There was a similar pattern in skin care, Grant said.
Less than 20 percent of black women said they used anti-aging facial products.
"It's not that they always age well, they just age differently," Grant said. "You're more likely to see moles or blotchiness than lines and wrinkles."
*Companies strive to offer perfect match*
 Direct-to-consumer sellers Mary Kay and Avon do well with black women because this way of selling provides an opportunity to see the brands' full range of colors and products instead of a limited group pre-selected by a retailer.
Poll participants were asked, "Who offers products for someone like me?" A name that showed up in the top 10 in makeup across almost all ethnic groups was Bare Escentuals. Otherwise, black women chose Fashion Fair and *MAC* as their top two, Asian women Shiseido and *MAC*, and white and Hispanic women both said CoverGirl and Maybelline.
It's become an increasingly conscious decision at Bare Escentuals to offer products that work for women of all skin types, according to Staci Wilson, senior vice president of brand awareness, who noted that three darker shades of foundation were introduced last year with black women in mind.
The company is paying attention to the lightness and darkness of its color cosmetics, too. For example, there are 10 shades of a plum lipstick to complement the fairest skin to the darkest skin, Wilson said. And the packaging for a new collection of lip glosses features women of all different races.
Also, major mass cosmetics companies such as CoverGirl and Revlon have made an effort to include models of different skin tones in their advertising. For celebrity spokeswomen, Revlon has Halle Berry, Eva Mendes, Kate Bosworth and Susan Sarandon and CoverGirl has Keri Russell and Queen Latifah.
Latifah recently launched her own collection under the CoverGirl umbrella that does target dark-skinned women. It was tested in 18 markets, mostly the country's biggest cities, but it's been so successful that it recently was distributed nationwide — including suburban and more rural areas.
However, NPD's Grant added, there isn't much in the way of consumer loyalty when you look at beauty habits. For example, in prestige skin care, products on the counter over one year decline in sales almost as fast as new launches are adding sales volume to the category.
"Women try a whole bunch, especially anything new. . . . People will try just about anything if they think it will make them look better. Hello, Botox?! (It's) actually one of the most poisonous naturally occurring substances in the world. The quest for the fountain of youth has never ended."


----------



## Artemis (Feb 13, 2007)

I'm biracial and I love make up. I have noticed that hispanic women do tend to wear make up the most as well as older asian women. I never really though of this before. that article was pretty interesting.


----------



## MiCHiE (Feb 13, 2007)

I'm black. I love color. I love eyeshadow but, besides black women here, I rarely see women like me IRL wearing makeup. I've even heard women say, "When I wanna spice it up, I put on mascara and lip gloss..."!!!! WTH??!? In that case, I'm spiced up every day, LOL. 

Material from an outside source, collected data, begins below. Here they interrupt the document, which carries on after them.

/-- R36, R308, R496, R497, R526, R581, R606: PERST_N and a hot reset take the link down, NumVFs to 0 and the functions' state with them; the
deassertion finds the reference clock or not; a function level reset empties the partition's events and rings and leaves its bindings;
NumVFs takes a value up to 15 only; the configuration writes and the link's changes of state set what they name. What an FLR keeps follows
log entry 64. -/
def Obligations.PcieEventsComplete : Prop :=
  ∀ s : State,
    (∃ t, exec .perstNAssert s = .next t ∧ t.power = { s.power with perst := true } ∧ t.host.linkUp = false ∧ t.host.numVfs = 0 ∧
      t.host.busMaster = [] ∧ t.mmu.priFailed = false ∧ t.parts.cellOf = s.parts.cellOf ∧ t.parts.ringOf = s.parts.ringOf ∧
      t = ({ s with power := { s.power with perst := true } } : State).linkReset) ∧
    (∃ t, exec .pcieHotReset s = .next t ∧ t.power = s.power ∧ t.host.linkUp = false ∧ t.host.numVfs = 0 ∧ t.host.busMaster = [] ∧
      t.mmu.priFailed = false ∧ t.parts.cellOf = s.parts.cellOf ∧ t.parts.ringOf = s.parts.ringOf ∧ t = s.linkReset) ∧
    (∀ b, ∃ t, exec (.perstNDeassert b) s = .next t ∧
      t = { s with power := { s.power with perst := false }, host := { s.host with srisMode := !b } }) ∧
    (∀ f : Fin 16, s.fnOk f.val = true → f.val ≠ 0 → ∃ t, exec (.flr f) s = .next t ∧ t = (s.flrSteps f.val).raiseM 13 ∧
      t.getB ⟨irqJBase + 0x2000, 13, 1⟩ = true ∧ (t.evts f.val).buffer = [] ∧ (t.evts f.val).popReqs = [] ∧
      (∀ k, fnPage f.val ≤ k → k < fnPage f.val + 0x1_0000 → t.reg k = regReset k) ∧
      (∀ r : Fin 1024, s.ringPart r.val = f.val → t.getF (ringEn r.val) = 0) ∧
      t.parts.cellOf = s.parts.cellOf ∧ t.parts.granOf = s.parts.granOf ∧ t.parts.ringOf = s.parts.ringOf ∧ t.mmu.ctxs = s.mmu.ctxs ∧
      t.guards = s.guards ∧ t.power = s.power) ∧
    (∃ t u, exec (.flr 0) s = .next t ∧ u = forEach (upTo (s.host.numVfs + 1)) s (fun s p => s.flrSteps p) ∧
      t = ({ u with guards := u.guards.filter (fun g => g.1 != .pf) } : State).raiseM 13 ∧ ∀ g, (Requester.pf, g) ∉ t.guards) ∧
    (∀ n : BitVec 16, (n.toNat ≤ 15 → ∃ t, exec (.numvfsWrite n) s = .next t ∧ t = { s with host := { s.host with numVfs := n.toNat } }) ∧
      (15 < n.toNat → exec (.numvfsWrite n) s = .next s)) ∧
    (∀ f : Fin 16, s.fnOk f.val = true →
      (∃ t, exec (.configurationWrite f .priEnable) s = .next t ∧ t = { s with mmu := { s.mmu with priFailed := false } }) ∧
      (∀ b, ∃ t, exec (.configurationWrite f (.busMaster b)) s = .next t ∧
        t = { s with host := { s.host with busMaster := mset false s.host.busMaster f.val b } }) ∧
      (∀ n : Fin 64, 30 ≤ n.val → n.val ≤ 40 → ∃ t, exec (.configurationWrite f (.barSize n)) s = .next t ∧
        t = { s with host := { s.host with
          pfBar := (if f.val = 0 then n.val else s.host.pfBar), vfBar := (if f.val = 0 then s.host.vfBar else n.val) } })) ∧
    (∀ up rate width, up = false ∨ (s.power.perst = false ∧ s.power.jrails = true) →
      ∃ t, exec (.pcieLinkStateChange up rate width) s = .next t ∧ t.getB ⟨irqJBase + 0x2000, 12, 1⟩ = true ∧
        t = { s with regs := t.regs, irq := { s.irq with routed := t.irq.routed }, host := { s.host with
          linkUp := up, linkRate := (if up then rate.val else 0), linkWidth := (if up then width.val else 0) } } ∧
        OtherRegs (mstatHome 12).keys s t)

/-! ### The on-die network (R44-R73) -/

/-- R46, R61-R63, R71, R72: a forward moves the flit that the arbiters choose from its input buffer to what stands behind the output and uses a
credit; a credit return frees one; a gateway takes a whole packet with its channel changed for the die; a down cell's packet is consumed, a
completion answering it TARGET_DOWN; a multicast enters the replication buffer whole and leaves with its last branch. -/
def Obligations.MeshOperationsComplete : Prop :=
  ∀ s : State,
    (∀ (r : RouterId) (out : MeshDir) (plane : Bool) (i j v : Nat) (f : Flit) (rest : List Flit), v = (if plane then 6 else 0) + i →
      rrPick (if plane then 4 else 6) (mget 0 s.mesh.rrVc ((rtNo r * 6 + dirNo out) * 2 + b2n plane))
        (fun i => s.meshReady (rtNo r) out ((if plane then 6 else 0) + i)) = some i →
      s.meshInput (rtNo r) out v = some j → s.meshBuf (rtNo r) (nth .cell allDirs j) v = f :: rest →
      ∃ t, exec (.meshFlitForward r out plane) s = .next t ∧ t = { s with mesh := t.mesh } ∧
        mget none t.mesh.locks (bufKey (rtNo r) out v) = (if f.last then none else some j) ∧
        mget 0 t.mesh.rrIn (bufKey (rtNo r) out v) = j ∧
        (∀ q inp seam, linkOf (rtNo r) out = .router q inp seam → (q, inp) ≠ (rtNo r, nth .cell allDirs j) →
          t.meshBuf (rtNo r) (nth .cell allDirs j) v = rest ∧ t.meshBuf q inp v = s.meshBuf q inp v ++ [f] ∧
          t.meshUsed (rtNo r) out v = s.meshUsed (rtNo r) out v + 1) ∧
        (linkOf (rtNo r) out = .endpoint → f.last = true → t.mesh.arrived = s.mesh.arrived ++ [(endpointOf (rtNo r) out, f.pkt)])) ∧
    (∀ (r : RouterId) (out : MeshDir) (vc : MeshVc) (k : Nat), k = bufKey (rtNo r) out (vcNo vc) → 0 < mget 0 s.mesh.owed k →
      ∃ t, exec (.meshCreditReturn r out vc) s = .next t ∧ t = { s with mesh := { s.mesh with
        owed := mset 0 s.mesh.owed k (mget 0 s.mesh.owed k - 1), used := mset 0 s.mesh.used k (mget 0 s.mesh.used k - 1) } }) ∧
    (∀ (g : GatewayId) (p : MeshPacket) (v : Nat), v = vcNo (entryVc p) → 1 ≤ p.flits → p.flits ≤ 4 →
      (mget [] s.mesh.gates (gateKey (gateFrom g).1 (gateFrom g).2)).contains p = true →
      (s.meshBuf (gateAt g).1 (gateAt g).2 v).length + p.flits ≤ nth 0 [0, 16, 0, 32, 32, 4, 0, 32, 32, 4] v →
      dstDie p = some ((gateAt g).1 / 120) →
      ∃ t, exec (.gatewayAccept g p) s = .next t ∧ t = { s with mesh := t.mesh } ∧
        t.meshBuf (gateAt g).1 (gateAt g).2 v = s.meshBuf (gateAt g).1 (gateAt g).2 v ++ flitsOf { p with vc := entryVc p } ∧
        mget [] t.mesh.gates (gateKey (gateFrom g).1 (gateFrom g).2) =
          (mget [] s.mesh.gates (gateKey (gateFrom g).1 (gateFrom g).2)).erase p) ∧
    (∀ (c : Fin 480) (p : MeshPacket), s.cellDown c.val = true → s.mesh.arrived.contains (c.val, p) = true →
      ∃ t, exec (.cellDownConsume c p) s = .next t ∧ t = { s with mesh := { s.mesh with
        arrived := s.mesh.arrived.erase (c.val, p)
        answers := (if p.expects then s.mesh.answers ++ [(p.id, 1)] else s.mesh.answers) } }) ∧
    (∀ (r : RouterId) (inp : MeshDir) (p : MeshPacket), headPacket (s.meshBuf (rtNo r) inp 1) = some p →
      (replFlits (mget [] s.mesh.repl (rtNo r)) + p.flits ≤ 32 → branchesAt (rtNo r) inp p ≠ [] →
        ∃ t, exec (.mcastReplicationEntry r inp) s = .next t ∧
          t = { s with mesh := { s.mesh with bufs := t.mesh.bufs, owed := t.mesh.owed, repl := t.mesh.repl } } ∧
          t.meshBuf (rtNo r) inp 1 = (s.meshBuf (rtNo r) inp 1).drop p.flits ∧
          mget [] t.mesh.repl (rtNo r) = mget [] s.mesh.repl (rtNo r) ++ [⟨p, branchesAt (rtNo r) inp p⟩]) ∧
      (32 < replFlits (mget [] s.mesh.repl (rtNo r)) + p.flits → exec (.mcastReplicationEntry r inp) s = .next s)) ∧
    (∀ (r : RouterId) (b : MeshDir) (p : MeshPacket) (l : List ReplEntry), takeBranch b (mget [] s.mesh.repl (rtNo r)) = (some p, l) →
      (s.meshCredit (rtNo r) b 1 p.flits = true → ∃ t, exec (.mcastBranchTake r b) s = .next t ∧ t = { s with mesh := t.mesh } ∧
        t = ({ s with mesh := { s.mesh with repl := mset [] s.mesh.repl (rtNo r) l } } : State).meshSend (rtNo r) b 1 (flitsOf p) ∧
        mget [] t.mesh.repl (rtNo r) = l) ∧
      (s.meshCredit (rtNo r) b 1 p.flits = false → exec (.mcastBranchTake r b) s = .next s))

Even when I see women in dept. stores or at counters, they're looking at blushes or face powders and I hardly ever see them wearing bold colors on their lids. It's always browns or golds. My mom and sister didn't even wear eyeshadows unless they were going out. I wear different colors everyday. 

I think black women rely on natural beauty and see wearing makeup as "caking yourself up", not enhancing your look. I would love to see us not shy away from color and relying on genes to keep us looking good.


----------



## saniyairshad (Feb 13, 2007)

Quote:

   Originally Posted by *♥MiCHiE♥* 

 
_I'm black. I love color. I love eyeshadow but, besides black women here, I rarely see women like me IRL wearing makeup. I've even heard women say, "When I wanna spice it up, I put on mascara and lip gloss..."!!!! WTH??!? In that case, I'm spiced up every day, LOL. 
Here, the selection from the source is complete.